# Downtown Cancun or Hotel Zone



## jim42 (Sep 26, 2008)

69yo male visiting Cancun Feb or Mar '12. Opinions on what area to stay in. Looking for a clean, decent Hotel or BnB. Enjoy Corona but not much into the nite life scene. Thanks, Jim


----------



## jasavak (Nov 22, 2011)

Rent a timeshare for the best bang for your buck . Cancun is a tourist trap that costs a fortune . The ****** hotel zone is separated by miles from the city of Cancun .


----------



## abscissa (Apr 5, 2010)

I agree with jasavak Cancun is expensive ... if you want something more mexican and off beach we've stayed at

Hotel Plaza Caribe .. around 60 per night ... very nice, clean, across the street from ADO bus station

Hotel Tankah ... around 35 per night .. clean, comfort, but more mexican, close to the main market and good rest'ants near by


----------



## jasavak (Nov 22, 2011)

Actually , I was referring to the food , drink and entertainment . We find good bargains on Hotels . We paid $50 a night for a resort on the beach , but they charge $4 for a small glass of lemonade , $25 each for a pasta lunch , $5 for a local beer and more for dinner . Instead of half price , the prices for food are about twice as high as here in Texas . In other words , the prices in Cancun are more than triple than most other areas of Mexico .


----------



## RVGRINGO (May 16, 2007)

Resort locations can be fun to visit, we're in Puerto Vallarta today, but wouldn't want to live here because of those 2-4 times higher prices and the unbearable summer climate.

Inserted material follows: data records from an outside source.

/-- The block-transfer instructions: a start is accepted while the engine has room and no start waits, with the template as it
stands, its start offset or its patched words; CPYQ reads a channel; TMPLW writes words 8 to 15 (R215, R217). -/
def Obligations.CopyInstructionsAct : Prop :=
  let free (p : State) (o : Opnds) : Prop := copiesOn p o.tile < 256 ∧ (p.bte o.tile).waiting = []
  Does .cpy 0xE8 (fun _ p o => free p o) (fun _ o p => acceptCopy p o.tile (o.sa.toNat % 16) (o.sb.toNat % 64) o.slot o.seq
      (p.tmpl o.tile (o.sb.toNat % 64)) (tmStart (p.tmpl o.tile (o.sb.toNat % 64))))
  ∧ Does .cpyat 0xE9 (fun _ p o => free p o) (fun _ o p => acceptCopy p o.tile (o.sa.toNat % 16) (o.sa.toNat / 16 % 64) o.slot o.seq
      (p.tmpl o.tile (o.sa.toNat / 16 % 64)) (o.sb.toNat % 2 ^ 20))
  ∧ Does .cpyx 0xEB (fun _ p o => free p o) (fun _ o p => acceptCopy p o.tile (o.sa.toNat % 16) (o.sa.toNat / 16 % 64) o.slot o.seq
      (patched (p.tmpl o.tile (o.sa.toNat / 16 % 64)) o.b) 0xFFFFF)
  ∧ YieldsOne .cpyq 0xEA (fun _ => 2) (fun _ p o => scalarOut o (cpyqWord p o.tile (o.sa.toNat % 16)))
  ∧ Does .tmplw 0xEC (fun _ p o => (p.tile o.tile).badCfg = []) (fun _ o p => (p.modTile o.tile (fun x => { x with
      tmpls := mset x.tmpls (o.sa.toNat % 64) ((p.tmpl o.tile (o.sa.toNat % 64)).take 8
        ++ [lane o.b 8, lane o.b 9, lane o.b 10, lane o.b 11, lane o.b 12 &&& 0xFF7F_FFFF#32, lane o.b 13,
          lane o.b 14 &&& 0x8000_03FF#32, 0]) })).modBte o.tile (fun x => { x with free := max p.mcnt x.free + 1 }))

/-- With every lane off an instruction that only acts issues, and leaves everything but its slot's position alone (R99, R145,
R226). -/
def Obligations.OffInstructionsPass : Prop :=
  IdleWhenOff .doneI 0x06 ∧ IdleWhenOff .doneAbandon 0x06 ∧ IdleWhenOff .callI 0x03 ∧ IdleWhenOff .retI 0x04 ∧ IdleWhenOff .loopI 0x05 ∧ IdleWhenOff .trapI 0x0E ∧ IdleWhenOff .rte 0x0F
  ∧ IdleWhenOff .course 0x11 ∧ IdleWhenOff .launch 0x12 ∧ IdleWhenOff .sign 0x15 ∧ IdleWhenOff .assayArm 0x16
  ∧ IdleWhenOff .assayClr 0x16 ∧ IdleWhenOff .audit 0x17 ∧ IdleWhenOff .escrowGrant 0x18 ∧ IdleWhenOff .escrowRevoke 0x18
  ∧ IdleWhenOff .escrowDrain 0x18 ∧ IdleWhenOff .genup 0x19 ∧ IdleWhenOff .remap 0x1A ∧ IdleWhenOff .cfgOpen 0x1B
  ∧ IdleWhenOff .cfgWr 0x1B ∧ IdleWhenOff .cfgSeal 0x1B ∧ IdleWhenOff .cfgClear 0x1B ∧ IdleWhenOff .vrfy 0x1C
  ∧ IdleWhenOff .hbt 0x1D ∧ IdleWhenOff .barArv 0xC0 ∧ IdleWhenOff .ctrAdd 0xC1 ∧ IdleWhenOff .ctrArvx 0xC1
  ∧ IdleWhenOff .evpost 0xC3 ∧ IdleWhenOff .mseed 0xC5 ∧ IdleWhenOff .sportArm 0xA5 ∧ IdleWhenOff .sportStop 0xA5
  ∧ IdleWhenOff .sportRewind 0xA5 ∧ IdleWhenOff .tmsel 0xA6 ∧ IdleWhenOff .pref 0xAD ∧ IdleWhenOff .spwin 0xAE
  ∧ IdleWhenOff .st 0xA1 ∧ IdleWhenOff .strl 0xA3 ∧ IdleWhenOff .mxarm 0xD0 ∧ IdleWhenOff .mxwld 0xD1 ∧ IdleWhenOff .mxact 0xD2
  ∧ IdleWhenOff .mxdrn 0xD3 ∧ IdleWhenOff .mxnorm 0xD4 ∧ IdleWhenOff .mxquad 0xD5 ∧ IdleWhenOff .mxtab 0xD8
  ∧ IdleWhenOff .mxstop 0xD9 ∧ IdleWhenOff .lwgt 0xE0 ∧ IdleWhenOff .lbias 0xE1 ∧ IdleWhenOff .lbeta 0xE2 ∧ IdleWhenOff .lseed 0xE2
  ∧ IdleWhenOff .lclamp 0xE3 ∧ IdleWhenOff .lfree 0xE3 ∧ IdleWhenOff .lsweep 0xE4 ∧ IdleWhenOff .lmag 0xE5
  ∧ IdleWhenOff .lreadMe 0xE6 ∧ IdleWhenOff .cpy 0xE8 ∧ IdleWhenOff .cpyat 0xE9 ∧ IdleWhenOff .cpyx 0xEB ∧ IdleWhenOff .tmplw 0xEC


/-! ## Tokens, links and holds (R67, R96, R138, R153, R172, R343 to R348) -/

/-- A token that has come to the far end of its circuit joins the input queue there, and one token fewer is under way to it; the
queue of a blocked element takes none (R67, R68, R96). The first record held at its source enters the event queue where an entry is
free, and else the queue stays (R172); the record of an EVPOST enters once what it releases has been performed, and is looked at again
in the next cycle before (R252). A token of a QBLK block shifts the last-result file of its slot when it completes, the first once
the block has been quantised; a block that is gone completes nothing (R138). -/
def Obligations.TokensArrive : Prop := ∀ s : State,
  (let q := s.inqHome s.arg.a
   let e := s.elem (elemOfInq q)
   (e.blocked = false → ∃ t, exec .tokenCircuitArrival s = .next t ∧ t.inq q = { toks := (s.inq q).toks ++ [s.arg.tok], pend := (s.inq q).pend - 1 }
     ∧ (∀ r, r ≠ q → t.inq r = s.inq r) ∧ t.agenda = s.agenda ∧ t.slots = s.slots ∧ t.elems = s.elems ∧ t.tiles = s.tiles ∧ t.mem = s.mem)
   ∧ (e.blocked = true → exec .tokenCircuitArrival s = .next s))
  ∧ (let x := s.tile s.arg.a
     (∀ r rest, s.arg.b ≠ 1 → x.evWait = r :: rest → x.evq.length < 64 → ∃ t, exec .eventRecordDeferredEnqueue s = .next t
        ∧ t.tile s.arg.a = { x with evq := x.evq ++ [(s.mcnt, r.2)], evWait := rest }
        ∧ (∀ u, u ≠ s.arg.a → t.tile u = s.tile u) ∧ t.agenda = s.agenda ∧ t.slots = s.slots ∧ t.elems = s.elems ∧ t.mem = s.mem)
     ∧ (s.arg.b ≠ 1 → (x.evWait = [] ∨ 64 ≤ x.evq.length) → ∃ t, exec .eventRecordDeferredEnqueue s = .next t ∧ (∀ u, t.tile u = s.tile u)
        ∧ t.agenda = s.agenda ∧ t.slots = s.slots ∧ t.elems = s.elems ∧ t.mem = s.mem))
  ∧ (let u := tileOfSlot s.arg.a
     (s.arg.b = 1 → releasePending s s.arg.a s.arg.c = false → (s.tile u).evq.length < 64 → (s.tile u).evWait = [] →
        ∃ t, exec .eventRecordDeferredEnqueue s = .next t
          ∧ t.tile u = { s.tile u with evq := (s.tile u).evq ++ [(s.mcnt, s.arg.v.setWidth 128)] }
          ∧ (∀ k, k ≠ u → t.tile k = s.tile k) ∧ t.agenda = s.agenda ∧ t.slots = s.slots ∧ t.elems = s.elems ∧ t.mem = s.mem)
     ∧ (s.arg.b = 1 → releasePending s s.arg.a s.arg.c = true →
        exec .eventRecordDeferredEnqueue s = .next (s.planEv (s.mcnt + 1) rkArrive .eventRecordDeferredEnqueue s.arg)))
  ∧ (∀ b, (s.elem s.arg.a).quant.find? (fun b => b.id == s.arg.b) = some b →
      let n := b.slot
      let x := s.slot n
      let out := if s.arg.c = 0 then (quantOut b x.dth).getD 0 0 else b.outs.getD s.arg.c 0
      ∃ t, exec .qblkTokenRelease s = .next t ∧ (t.slot n).q0 = out ∧ (t.slot n).q1 = x.q0 ∧ (t.slot n).q2 = x.q1 ∧ (t.slot n).q3 = x.q2
        ∧ (s.arg.c ≠ 0 → (t.slot n).dth = x.dth ∧ (t.slot n).flg = x.flg) ∧ (t.slot n).p = x.p ∧ (t.slot n).o = x.o ∧ (t.slot n).st = x.st
        ∧ (∀ m, m ≠ n → t.slot m = s.slot m) ∧ (∀ v, (t.elem v).pv = (s.elem v).pv ∧ (t.elem v).ps = (s.elem v).ps) ∧ t.mem = s.mem)
  ∧ ((s.elem s.arg.a).quant.find? (fun b => b.id == s.arg.b) = none → exec .qblkTokenRelease s = .next s)
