-- ==== Sys2Proof/Laws/State.lean ====
section
/-! SUPPORT. Laws of sparse maps, and of the parts of the state: each update read back field by field. -/

namespace Sys2Proof

@[simp] theorem mget_mset {α : Type} (d : α) (m : Map α) (k j : Nat) (v : α) :
    mget d (mset m k v) j = if j = k then v else mget d m j := by
  induction m with
  | nil => by_cases h : j = k <;> simp [mset, mget, h, eq_comm (a := k)]
  | cons p r ih =>
    obtain ⟨k', v'⟩ := p
    by_cases h1 : k < k'
    · by_cases h : j = k
      · subst h; simp [mset, mget, h1]
      · simp [mset, mget, h1, h, Ne.symm h]
    · by_cases h2 : k' = k
      · subst h2; by_cases h : j = k'
        · subst h; simp [mset, mget]
        · simp [mset, mget, h, Ne.symm h]
      · by_cases h : j = k
        · subst h; simp [mset, mget, h1, h2, ih]
        · simp [mset, mget, h1, h2, ih, h]

end Sys2Proof

namespace Sys2Proof.Machine

/-! ## Updates built from others -/

@[simp] theorem State.modSlot_eq (s : State) (n : Nat) (f : Slot → Slot) : s.modSlot n f = s.setSlot n (f (s.slot n)) := rfl
@[simp] theorem State.modElem_eq (s : State) (n : Nat) (f : Elem → Elem) : s.modElem n f = s.setElem n (f (s.elem n)) := rfl
@[simp] theorem State.modTile_eq (s : State) (n : Nat) (f : Tile → Tile) : s.modTile n f = s.setTile n (f (s.tile n)) := rfl
@[simp] theorem State.modSport_eq (s : State) (n : Nat) (f : SPort → SPort) : s.modSport n f = s.setSport n (f (s.sport n)) := rfl
@[simp] theorem State.modNode_eq (s : State) (n : Nat) (f : MNode → MNode) : s.modNode n f = s.setNode n (f (s.mnode n)) := rfl
@[simp] theorem State.modLode_eq (s : State) (n : Nat) (f : LNode → LNode) : s.modLode n f = s.setLode n (f (s.lnode n)) := rfl
@[simp] theorem State.modTel_eq (s : State) (n : Nat) (f : Tel → Tel) : s.modTel n f = s.setTel n (f (s.tel n)) := rfl
@[simp] theorem State.modDie_eq (s : State) (n : Nat) (f : Die → Die) : s.modDie n f = s.setDie n (f (s.die n)) := rfl
@[simp] theorem State.modCtx_eq (s : State) (n : Nat) (f : Ctx → Ctx) : s.modCtx n f = s.setCtx n (f (s.ctx n)) := rfl
@[simp] theorem State.planEv_eq (s : State) (c r : Nat) (i : Instr) (a : Arg) : s.planEv c r i a = s.plan c r (.ev i a) := rfl
@[simp] theorem State.planN_eq (s : State) (c r : Nat) (i : Instr) (a b : Nat) :
    s.planN c r i a b = s.plan c r (.ev i (Arg.of a b 0 0 0)) := rfl
@[simp] theorem State.planIssue_eq (s : State) (n c : Nat) :
    s.planIssue n c = s.plan (s.turnOf n c) (rkIssue (veOfSlot n)) (.issue n) := rfl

Many coastal towns are really dead for the hot and humid six months.


----------



## abscissa (Apr 5, 2010)

jasavak said:


> Actually , I was referring to the food , drink and entertainment . We find good bargains on Hotels . We paid $50 a night for a resort on the beach , but they charge $4 for a small glass of lemonade , $25 each for a pasta lunch , $5 for a local beer and more for dinner . Instead of half price , the prices for food are about twice as high as here in Texas . In other words , the prices in Cancun are more than triple than most other areas of Mexico .


Again if you stay off beach and know where to go (area), prices are in peso's not USD, you can get 20 MXP beer and eat out (a good meal) for 2 for around 150 MXP


----------